Think of industry big-wigs like Walmart, Apple, and Microsoft: big-time businesses with powerful leaders who can bring the company to greatness: those are C-corps. Most businesses, whether they’re C-corps or not, find tax rates as intimidating as kryptonite if they don’t know everything about them. Let’s uncover all those questions on C-corp tax rates so you can fearlessly fly to your C-corp journey.
All About C Corporation Formation
Firstly, a C Corporation— or C-corp for short— is a business entity with multiple shareholders and owners. Each owner has a small piece of interest in the company and is taxed separately from the business itself. There are certain elements of a C-corp that separate it from other business entities like LLCs and S-corps.
In a C-corp, each owner is also called a shareholder and can own as many shares of the company as they want. As opposed to an LLC or S-corp, which might use its founder’s own money or use crowdfunding, a C-corp gets its funding from shareholders buying their shares.
Just like with an LLC and an S-corp, a C-corps’ liability lies within the business, and shields all shareholders from personal liabilities if any legal claims were to arise against the business. If someone were to sue McDonald’s (which they have), none of its shareholders would be held personally liable for those claims.
When to Form a C-corp
If you’re starting your business with ownership in mind, and envision it to embody multiple shareholders— some international, some even a part of other corporations— with either common or preferred stock, then consider starting a C-corp. A common stock gives the stockholders voting rights but doesn’t put them first in line to receive dividends. Preferred stock doesn’t have voting rights, but they’re the first to receive payouts if that company gets liquidated.

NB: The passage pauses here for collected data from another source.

theorem runOps_execFor_next (p : Config.Params) (ops : List Instr) (s : State) :
    ∃ t, runOps (execFor p) ops s = .next t := by
  induction ops generalizing s with
  | nil => exact ⟨s, rfl⟩
  | cons i ops ih =>
    obtain ⟨u, hu⟩ := execFor_next p i s
    rw [runOps_cons, hu, andThen_next]
    exact ih u

theorem stepFor_next (p : Config.Params) (s : State) : ∃ t, stepFor p s = .next t := by
  obtain ⟨-, e⟩ | ⟨-, e⟩ := stepFor_cases p s
  · exact ⟨_, e⟩
  · rw [e]; exact runOps_execFor_next p _ _

section Runs

variable {p : Config.Params} {s : State}

theorem nextInputs_rst_of_noReset (hno : NoReset s) : (nextInputs s).rst = false := by
  unfold nextInputs
  cases hin : s.inputs with
  | nil => rfl
  | cons inp rest => exact hno inp (by rw [hin]; exact List.mem_cons_self)

theorem noReset_of_stepFor {t : State} (hno : NoReset s) (h : stepFor p s = .next t) : NoReset t := by
  obtain ⟨hin, -, -⟩ := stepFor_bookkeeping h
  intro inp hinp
  rw [hin] at hinp
  exact hno inp (List.mem_of_mem_tail hinp)

/-- The bookkeeping at a rising edge loses no request and emits none. -/
@[simp] theorem beginCycle_requests (s : State) : (beginCycle s).requests = s.requests :=
  List.append_nil _

/-- A run without reset goes through, and what the bookkeeping and every operation keep holds at its end. -/
theorem run_keeps_of_noReset {P : State → Prop} (hbegin : ∀ u, P u → P (beginCycle u))
    (hop : ∀ i u v, P u → execFor p i u = .next v → P v) (k : Nat) (hs : P s) (hno : NoReset s) :
    ∃ t : State, (coreFor p).run k s = .next t ∧ P t := by
  induction k generalizing s with
  | zero => exact ⟨s, rfl, hs⟩
  | succ k ih =>
    obtain ⟨u, hu⟩ := stepFor_next p s
    have hPu : P u := by
      obtain ⟨hrst, -⟩ | ⟨-, e⟩ := stepFor_cases p s
      · exact absurd (hrst.symm.trans (nextInputs_rst_of_noReset hno)) nofun
      · exact runOps_keeps hop _ _ u (hbegin s hs) (e.symm.trans hu)
    rw [coreFor_run_of_step k hu]
    exact ih hPu (noReset_of_stepFor hno hu)

end Runs

/-! ### What an operation does to the LED of a running driver -/

/-- The driver that runs in `t` is the one that runs in `s` (R83, R95). -/
structure SameDriver (s t : State) : Prop where
  mode : t.mode = s.mode
  ledsel : t.ledsel = s.ledsel
  gth : t.gth = s.gth

/-- From `s` to `t` no LED was switched. -/
structure KeepsLed (s t : State) : Prop where
  onState : t.onState = s.onState
  requests : t.requests = s.requests
  ledOut : t.ledOut = s.ledOut

/-- From `s` to `t` the LED `idx` was switched once, at a poll against the threshold `th`: on below it, off
from it up to `PERIOD` (R70, R73). -/
structure SwitchesLed (p : Config.Params) (idx th : Nat) (s t : State) : Prop where
  onState : t.onState = !s.onState
  requests : t.requests = s.requests ++ [⟨idx, !s.onState⟩]
  below : s.onState = false → s.fc < th
  between : s.onState = true → th ≤ s.fc ∧ s.fc < p.period

section Running

variable {p : Config.Params} {s t u : State}

theorem SameDriver.refl (s : State) : SameDriver s s := ⟨rfl, rfl, rfl⟩

theorem SameDriver.trans (hst : SameDriver s t) (htu : SameDriver t u) : SameDriver s u :=
  ⟨htu.mode.trans hst.mode, htu.ledsel.trans hst.ledsel, htu.gth.trans hst.gth⟩

theorem SameDriver.running (hst : SameDriver s t) (hrun : s.mode ≠ .idle) : t.mode ≠ .idle :=
  hst.mode ▸ hrun

theorem sameDriver_stepOp (p : Config.Params) (s : State) : SameDriver s (stepOp p s) := by
  by_cases hidle : s.mode = .idle
  · rw [stepOp_of_idle p hidle]; exact SameDriver.refl s
  · obtain ⟨th, hth⟩ := exists_effectiveThreshold hidle
    obtain ⟨ramp, dir, sc, e⟩ := stepOp_of_effectiveThreshold p hth
    rw [e]
    exact ⟨applyOp_mode p s.ledsel th s, applyOp_ledsel p s.ledsel th s, applyOp_gth p s.ledsel th s⟩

Small business owners who are looking to start their business using their own money and skills rarely consider forming a C Corporation, at least at the beginning of their business venture. They’ll probably start with an LLC or an S-corp, since it protects their personal assets but doesn’t require managing the complexities of stock ownership.

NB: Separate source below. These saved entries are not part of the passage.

-- ==== Sys2Proof/Word.lean ====
section
/-! DEFINITION. The word types of the block and the region value (spec: 00_scope.md R9 to R11, 10_state.md R28). -/

namespace Sys2Proof

/-- One byte lane, or a taxonomy byte (R10, R170). -/
abbrev Byte := BitVec 8

/-- A 16-bit word of configuration space (R42). -/
abbrev Half := BitVec 16

/-- One 32-bit configuration-space register (R9 `REG_W`, R21). -/
abbrev Reg := BitVec 32

/-- A 64-bit port: offset, addr, len, err_addr, err_len (R61, R62). -/
abbrev Wide := BitVec 64

/-- R28: a BarRegion, a closed union of three variants, each at its native width. -/
inductive Region where
  | io       (addr len : Reg)
  | memory32 (addr len : Reg)
  | memory64 (addr len : Wide)
deriving DecidableEq, Repr

/-- R28: a region on a port, the triple `(kind, addr, len)`. -/
structure RegionPort where
  kind : BitVec 2
  addr : Wide
  len  : Wide
deriving DecidableEq, Repr

end Sys2Proof
end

UpCounsel suggests that “it’s generally not worth choosing the C-corp structure unless a business has at least six figures’ worth of profits each year. Otherwise, the extra legal fees and paperwork may be problematic.” The Motley Fool outlines times when forming a C-corp makes sense for your business, like if you have foreign connections, want to reinvest profits, want to reap more growth potential, and want to attract many investors.

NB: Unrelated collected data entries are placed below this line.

-- ==== Sys2Proof/Machine/Named.lean ====
section
/-! DEFINITION. The named-field reads: each is the word or byte read at its field's offset (spec:
42_named_fields.md R130; offsets and widths of 10_state.md R25). -/

namespace Sys2Proof.Machine

/-- R131 READ_VENDOR_ID. -/
def execReadVendorId (s : State) : Result := wordRead 0x00#64 s

/-- R132 READ_DEVICE_ID. -/
def execReadDeviceId (s : State) : Result := wordRead 0x02#64 s

/-- R133 READ_COMMAND. -/
def execReadCommand (s : State) : Result := wordRead 0x04#64 s

/-- R134 READ_STATUS. -/
def execReadStatus (s : State) : Result := wordRead 0x06#64 s

/-- R135 READ_REVISION_ID. -/
def execReadRevisionId (s : State) : Result := byteRead 0x08#64 s

/-- R136 READ_PROG_IF. -/
def execReadProgIf (s : State) : Result := byteRead 0x09#64 s

/-- R137 READ_SUBCLASS. -/
def execReadSubclass (s : State) : Result := byteRead 0x0A#64 s

/-- R138 READ_CLASS_CODE. -/
def execReadClassCode (s : State) : Result := byteRead 0x0B#64 s

/-- R139 READ_CACHE_LINE_SIZE. -/
def execReadCacheLineSize (s : State) : Result := byteRead 0x0C#64 s

/-- R140 READ_LATENCY_TIMER. -/
def execReadLatencyTimer (s : State) : Result := byteRead 0x0D#64 s

/-- R141 READ_HEADER_TYPE. -/
def execReadHeaderType (s : State) : Result := byteRead 0x0E#64 s

/-- R142 READ_BIST. -/
def execReadBist (s : State) : Result := byteRead 0x0F#64 s

end Sys2Proof.Machine
end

If you’re just starting your small business, consider looking into an LLC or an S-corp, but if you’ve been working in businesses for a while and know the benefits of a C-corp, they may be well worth it!
Tax Rates for C Corporations
The federal tax rate for C Corporations is a flat 21% on its operational profits. On top of that, it has to pay both state and local taxes, just as any business would, through filing Form 1120.
Something unique about C-corps that LLCs and S-corps can avoid is something called double taxation, where income taxes are paid twice on the same source of income— once by the C-corp, and once by the shareholder.
This is where different filing options come into play— a C-corp can either file as a C-corp when paying their taxes or as an S-corp to avoid that controversial double taxation.
How to File as a C Corporation
Take a look at the following steps that will allow you to seamlessly file as a C Corporation.
Step 1: File your Articles of Organization through your state’s government website like the Department of Revenue or the SBA’s website.
Step 2: Get an Employee Identification Number (EIN) so you can open a business bank account. While some states include this in the Articles of Organization, others allow you to file for it later. Either way, an EIN will allow you to open a business bank account so you can divide your personal income from your business.
Step 3: Open a business bank account so you can separate your personal assets from the business assets.
Step 4: Create an operating agreement to establish laws and bylaws for your shareholders. This will name stakes, set limits, and establish rules for stakes, finances, and distribution.
Step 5: Name a registered agent, board of directors, and issue stock certificates. A registered agent can be yourself, or if you’re establishing your C-corp from another country, will be someone who’s located in the state that you registered. At this time, establish your board of directors through elections by your shareholders who are available for quarterly meetings, and grant stock certificates to all the shareholders as proof of their ownership.
Step 6: Apply for necessary licenses and permits.
The Corporate Alternative Minimum Tax (CAMT)
The U.S. Treasury and the IRS announced a tax imposed through the Inflation Reduction Act to go into effect this year (2023). It states that large corporations that intake over $1 billion a year are to pay a 15% minimum tax on their adjusted financial statements.
C Corporations vs. S Corporation Tax Rates
S Corporations are considered pass-through entities, so they’re only taxed once. There’s no corporate tax, just the taxes that business owner has to report on their personal tax returns.
C Corporations are double taxed, meaning both the corporation and its shareholders have to pay taxes on the same dividends.
C Corporation Tax Deductions and Credits
Corporations have personnel deductions, which include salaries, wages, health care, retirement, training, vacation, disability, and more, and vehicle deductions, like fuel, oil changes, lease payments, and more.
Form and Grow Your C Corp Hassle-Free.
All the laws and regulations for forming and running your C-corp could make your head spin a bit. Leave it to the experts, so you can concentrate on growth. Form your C-corp today with doola!
Do you get a tax credit for starting a business?
There are tax deductions for starting a business, which includes $5,000 of your start-up costs and $5,000 of your organizational costs as business expenses in the first year if your start-up costs are less than $50,000.
How does the federal solar tax credit work for businesses?
The 30% solar tax credit allows you to deduct 30% of the cost of your solar energy system from your business taxes as a dollar-for-dollar credit.
Can not-for-profit businesses claim tax credits?
Nonprofits are eligible for certain tax benefits, like being exempt from paying income and property taxes.
Can you claim credit card interest for business on taxes?
Yes, the credit card interest you pay towards your business can be claimed as a business expense.
Can you claim a tax credit for small business loss?
You can claim business losses as a deduction.